* WHAT THE TASK ASKS *
Start with the line containing "retained : List Msg" and write out each line through the end of the listing, exactly as given.

[Opening AVAILABLE DATA section]

-- ==== Sys2Proof/Machine/LinkTypes.lean ====
section
/-!
DEFINITION. Messages, egress queues, gates, links and timestamp queues as data (spec/08_frames_links_scheduling.md,
spec/17_power_reset_hotplug.md for keepalives, spec/19_identity_protection.md for envelope epochs and counters).
-/

namespace Sys2Proof.Machine

/-- One item of the frame port (R158, R417): 64 bytes as 16 words, each with its even parity bit and its poison tag; the start and end marks; and
the byte count, valid with the end mark. -/
structure Item where
  data : List Byte
  parity : BitVec 16
  poison : BitVec 16
  start : Bool
  stop : Bool
  count : BitVec 7
deriving DecidableEq, Repr

/-- The idle item (R159). -/
def Item.idle : Item := ⟨List.replicate 64 0, 0, 0, true, true, 0⟩

/-- An item is the idle item: the only one with both marks and a count of 0 (R417). -/
def Item.isIdle (i : Item) : Bool := i.start && i.stop && decide (i.count = 0)

/-- One message of the egress buffer (R163, R167, R168). `kind` 0 is a whole time frame outside the saggar (R162). `lseq` is
given when the message is first sent. `commitAt` is when it was committed and `sentAt` when it was last sent. `parity` holds the parity bit that
the buffer stores with each word of the body (R161), and `badWord` tells that a relayed harvest carries poison. `dest` is the destination of a message to a sender the tree table does not name. `ingress` tells that a time frame
is forwarded: the TB0 time it arrived at and the link delay that is added with its residence time (R56). -/
structure Msg where
  kind : Nat
  link : Nat
  body : List Byte
  isAck : Bool
  notice : Bool
  tag : W32
  launch : Option W64
  late : Bool
  commitAt : Nat
  sentAt : Nat
  lseq : Option W32
  restart : Bool
  resent : Bool
  badWord : Bool
  parity : List Bool
  dest : Option W48
  ingress : Option (W96 × W64)
deriving DecidableEq, Repr

/-- An entry of the transmit timestamp queue (R177). -/
structure TsEntry where
  e0 : W32
  e1 : W32
  ns : W64
deriving DecidableEq, Repr

/-- The packet on the port: the message, when its last beat leaves at SCH.RATE, and when its gate closes; that follows changes of TB0 and of the gate list. -/
structure OnPort where
  msg : Msg
  queue : Nat
  endAt : Nat
  bytes : Nat
  closes : Option Nat
deriving DecidableEq, Repr

/-- One bank of a gate list (R172): GLEN and the entries. -/
structure GateBank where
  glen : Nat
  gates : SMap W32
deriving DecidableEq, Repr

/-- One port's egress buffer, scheduler, gates and timestamp queue: the leaf has port 0, the T build ports 0 to 7. `swapFrom` is the TB0 time from which a
pending swap looks for a cycle start (R172). -/
structure Port where
  queues : SMap (List Msg)
  waiting : SMap (List Msg)
  deficit : SMap Nat
  round : Nat
  granted : Bool
  onPort : Option OnPort
  bank0 : GateBank
  bank1 : GateBank
  activeBank : Bool
  swapPend : Bool
  swapFrom : W64
  mask : Byte
  tsq : List TsEntry
  sampleAt : W64
  linkUp : Bool
  anDone : Bool
  trained : Bool
  phy : BitVec 4
  stopped : Bool
deriving DecidableEq, Repr

/-- One link: to the parent (0), the alternate parent (1) or a child (2 and up, its tree-table entry). `boot` is the
envelope counter sent in the bootstrap epoch 0 (R408). -/
structure Link where
  sendSeq : SMap W32
  restartDue : Byte
  base : SMap W32
  retained : List Msg
  resends : Nat
  acked : Option W32
  down : Bool
  downAt : Nat
  restartAt : Nat
  admitted : Bool
  adopted : Bool
  keepAt : Nat
  epoch : Byte
  oldEpoch : Option Byte
  txCtr : Nat
  rxCtr : Nat
  rxCtr0 : Nat
  handshake : Option Byte
  node : W32
  boot : Nat
deriving DecidableEq, Repr

/-- A tree-table entry (R451). -/
structure TreeEntry where
  node : W32
  attr : W32
  mac : W48
deriving DecidableEq, Repr

def GateBank.reset : GateBank := { glen := 1, gates := [] }

def Port.reset : Port :=
  { queues := [], waiting := [], deficit := [], round := 2, granted := false, onPort := none, bank0 := GateBank.reset,
    bank1 := GateBank.reset, activeBank := false, swapPend := false, swapFrom := 0, mask := 0xFF, tsq := [], sampleAt := 0, linkUp := false,
    anDone := false, trained := false, phy := 0, stopped := false }

def Link.reset : Link :=
  { sendSeq := [], restartDue := 0xFF, base := [], retained := [], resends := 0, acked := none, down := false,
    downAt := 0, restartAt := 0, admitted := false, adopted := false, keepAt := 0, epoch := 0, oldEpoch := none,
    txCtr := 0, rxCtr := 0, rxCtr0 := 0, handshake := none, node := 0, boot := 0 }

end Sys2Proof.Machine
end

[Closing AVAILABLE DATA section]

* RESULT FOR THIS EXERCISE *
  retained : List Msg
  resends : Nat
  acked : Option W32
  down : Bool
  downAt : Nat
  restartAt : Nat
  admitted : Bool
  adopted : Bool
  keepAt : Nat
  epoch : Byte
  oldEpoch : Option Byte
  txCtr : Nat
  rxCtr : Nat
  rxCtr0 : Nat
  handshake : Option Byte
  node : W32
  boot : Nat
deriving DecidableEq, Repr

/-- A tree-table entry (R451). -/
structure TreeEntry where
  node : W32
  attr : W32
  mac : W48
deriving DecidableEq, Repr

def GateBank.reset : GateBank := { glen := 1, gates := [] }

def Port.reset : Port :=
  { queues := [], waiting := [], deficit := [], round := 2, granted := false, onPort := none, bank0 := GateBank.reset,
    bank1 := GateBank.reset, activeBank := false, swapPend := false, swapFrom := 0, mask := 0xFF, tsq := [], sampleAt := 0, linkUp := false,
    anDone := false, trained := false, phy := 0, stopped := false }

def Link.reset : Link :=
  { sendSeq := [], restartDue := 0xFF, base := [], retained := [], resends := 0, acked := none, down := false,
    downAt := 0, restartAt := 0, admitted := false, adopted := false, keepAt := 0, epoch := 0, oldEpoch := none,
    txCtr := 0, rxCtr := 0, rxCtr0 := 0, handshake := none, node := 0, boot := 0 }

end Sys2Proof.Machine
end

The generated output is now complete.